This solution is based on the Jose's answer, but it construct a strategy with an arbitrary win chance.

Winning with an arbitrary win chance

xnor showed int this post that a group with $2^i-1$ person can achieve a win chance of $1-\frac{1}{2}^i$.
Or in other words for all $p\in [0,1)$ there exists an group size $n$ so that the group has a win chance of at least $p$.

Now we make infinity many groups numbered from 1 onward. The $i$'th group should have a win chance of at least $p_i = (1-\epsilon)^{\frac{1}{2}^i}$.

To achieve that the groups must have $2^{\lceil log_2(\frac{1}{1-p_i}) \rceil}-1$ member.

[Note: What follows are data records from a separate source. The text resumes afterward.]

-- ==== Sys2Proof/Safety.lean ====
section
/-! DEFINITION. The terms claims use: a block that runs, the invariants of 10_state.md R38 and R39, the end of a run
(60_exceptions.md R223), sequences of operations, the line image (41_transmit.md R119), and a state less the values
no claim may read (93_implementation_defined.md U9). -/

namespace Sys2Proof.Machine

/-- A block that exists (40_session.md R100) and has recorded no model fault (60_exceptions.md R208). -/
abbrev State.live (s : State) : Prop := s.cfg.valid = true ∧ s.fault = none

/-- 10_state.md R24, R28: exactly one of the eight single-bit values. -/
def maskLegal (m : Byte) : Bool :=
  [0x01#8, 0x02#8, 0x04#8, 0x08#8, 0x10#8, 0x20#8, 0x40#8, 0x80#8].contains m

/-- 10_state.md R38, with R23's `out.i ≤ out.len`: the transmit invariant. -/
def State.txInv (s : State) : Bool :=
  decide (s.out.len ≤ s.cfg.outCap) && decide (s.out.i ≤ s.out.len) && maskLegal s.out.mask &&
  match s.out.mode with
  | .done => true
  | .startBit => decide (s.out.mask = 0x01#8) && (decide (s.out.i < s.out.len) || decide (s.out.len = 0))
  | .bits => decide (s.out.i < s.out.len) || decide (s.out.len = 0)
  | .stopBit => decide (s.out.mask = 0x80#8) && decide (1 ≤ s.out.i)

/-- 10_state.md R39, less its value of `in.mask` in `StopBit`, which no claim may read (90_conflicts.md C1): the
receive invariant. -/
def State.rxInv (s : State) : Bool :=
  decide (s.inp.i ≤ s.cfg.inCap) && maskLegal s.inp.mask &&
  match s.inp.mode with
  | .done => true
  | .startBit => decide (1 ≤ s.inp.i)
  | .bits => decide (s.inp.i < s.cfg.inCap)
  | .stopBit => decide (s.inp.i < s.cfg.inCap)

/-- The two buffer memories are in canonical form and hold only the addresses of 20_memory.md R50. -/
def State.memInv (s : State) : Bool :=
  Memory.wf s.outMem && Memory.within s.cfg.outCap s.outMem && Memory.wf s.inMem &&
  Memory.within s.cfg.inCap s.inMem

/-- The machine's invariant: a valid configuration, R38, R39 and the memories' form. -/
abbrev State.Inv (s : State) : Prop :=
  s.cfg.valid = true ∧ s.txInv = true ∧ s.rxInv = true ∧ s.memInv = true

/-- 60_exceptions.md R223: how a run ends. -/
inductive RunEnd where
  /-- Every command completed and no model fault is recorded; the observation is the state. -/
  | final (s : State)
  /-- A model fault is recorded. This is never final. -/
  | faulted (s : State)
  /-- A command was refused; by the model's choice also an unfinished command, a host access outside a buffer, and any
  move of an invalid configuration (logs 10, 11 and 13). -/
  | illFormed (r : Refusal)
  /-- Host moves are left after the given number of steps. -/
  | unfinished
  deriving DecidableEq, Repr

/-- 60_exceptions.md R223: the host's moves applied in order, at most `n` of them. R223 gives its outcomes faulted and
ill-formed no order. DESIGN CHOICE (log 22): once a model fault is recorded, a run that meets a command, legal or not,
is faulted, and one that meets a host access outside a buffer first is ill-formed. -/
def runMoves : Nat → State → RunEnd
  | n, s =>
    match s.host with
    | [] =>
      match s.fault with
      | none => .final s
      | some _ => .faulted s
    | _ :: _ =>
      match n with
      | 0 => .unfinished
      | n + 1 =>
        match step s with
        | .next t => runMoves n t
        | .fault _ => .faulted s
        | .refused r => .illFormed r

/-- Operations one after another, stopping at the first that answers no next state. -/
def execAll : List Instr → State → Host.Outcome State Fault Refusal
  | [], s => .next s
  | i :: r, s =>
    match exec i s with
    | .next t => execAll r t
    | .fault k => .fault k
    | .refused k => .refused k

/-- `n` WRITE_STEPs, the pseudo-instruction `write_step_n n` (30_encoding.md R84). -/
def writeSteps (n : Nat) : List Instr := List.replicate n .writeStep

/-- One READ_SINK for each level, in order, the pseudo-instruction `read_sink_seq` (30_encoding.md R84). -/
def readSinks (levels : List Level) : List Instr := levels.map .readSink

/-- The level of a bit (00_scope.md R9). -/
def levelOfBool (b : Bool) : Level := if b then .high else .low

/-- 41_transmit.md R119: one byte's ten levels, start bit, data bits 0 to 7, stop bit. -/
def byteImage (b : Byte) : List Level :=
  [.low, levelOfBool (b.getLsbD 0), levelOfBool (b.getLsbD 1), levelOfBool (b.getLsbD 2),
    levelOfBool (b.getLsbD 3), levelOfBool (b.getLsbD 4), levelOfBool (b.getLsbD 5), levelOfBool (b.getLsbD 6),
    levelOfBool (b.getLsbD 7), .high]

/-- 41_transmit.md R119: the line image of a message. -/
def lineImage (p : List Byte) : List Level := p.flatMap byteImage

/-- WRITE_STEP's response for a level: Low is 0 and High is 1 (30_encoding.md R81). -/
def levelResponse : Level → Response
  | .low => ⟨0#4, 0⟩
  | .high => ⟨1#4, 0⟩

/-- A state less the two mask values that 93_implementation_defined.md U9 says no claim may read: `out.mask` in
`Done`, and `in.mask` outside `Bits`. Two states with the same `shown` agree in everything else. -/
def State.shown (s : State) : State :=
  { s with
    out := { s.out with mask := if s.out.mode = .done then 0 else s.out.mask }
    inp := { s.inp with mask := if s.inp.mode = .bits then s.inp.mask else 0 } }

end Sys2Proof.Machine

namespace Sys2Proof

/-- The transmit commands (10_state.md R37). -/
def Instr.isTransmit : Instr → Bool
  | .writeEnqueue _ => true
  | .writeBusy => true
  | .writeAbort => true
  | .writeStep => true
  | .init => false
  | .readSink _ => false

end Sys2Proof
end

The probability that all groups win is at least $$\prod_{i=1}^\infty p_i=\prod_{i=1}^\infty (1-\epsilon)^{\frac{1}{2}^i} =(1-\epsilon)^{\sum_{i=1}^\infty\frac{1}{2}^i} = (1-\epsilon)^1 = 1-\epsilon$$

So for all $\epsilon>0$ there is strategy that has a fail chance at most of $\epsilon$; or in other words: There is a strategy that has a win chance as close to 100% as you want (at least if you want it to be lower than 100%).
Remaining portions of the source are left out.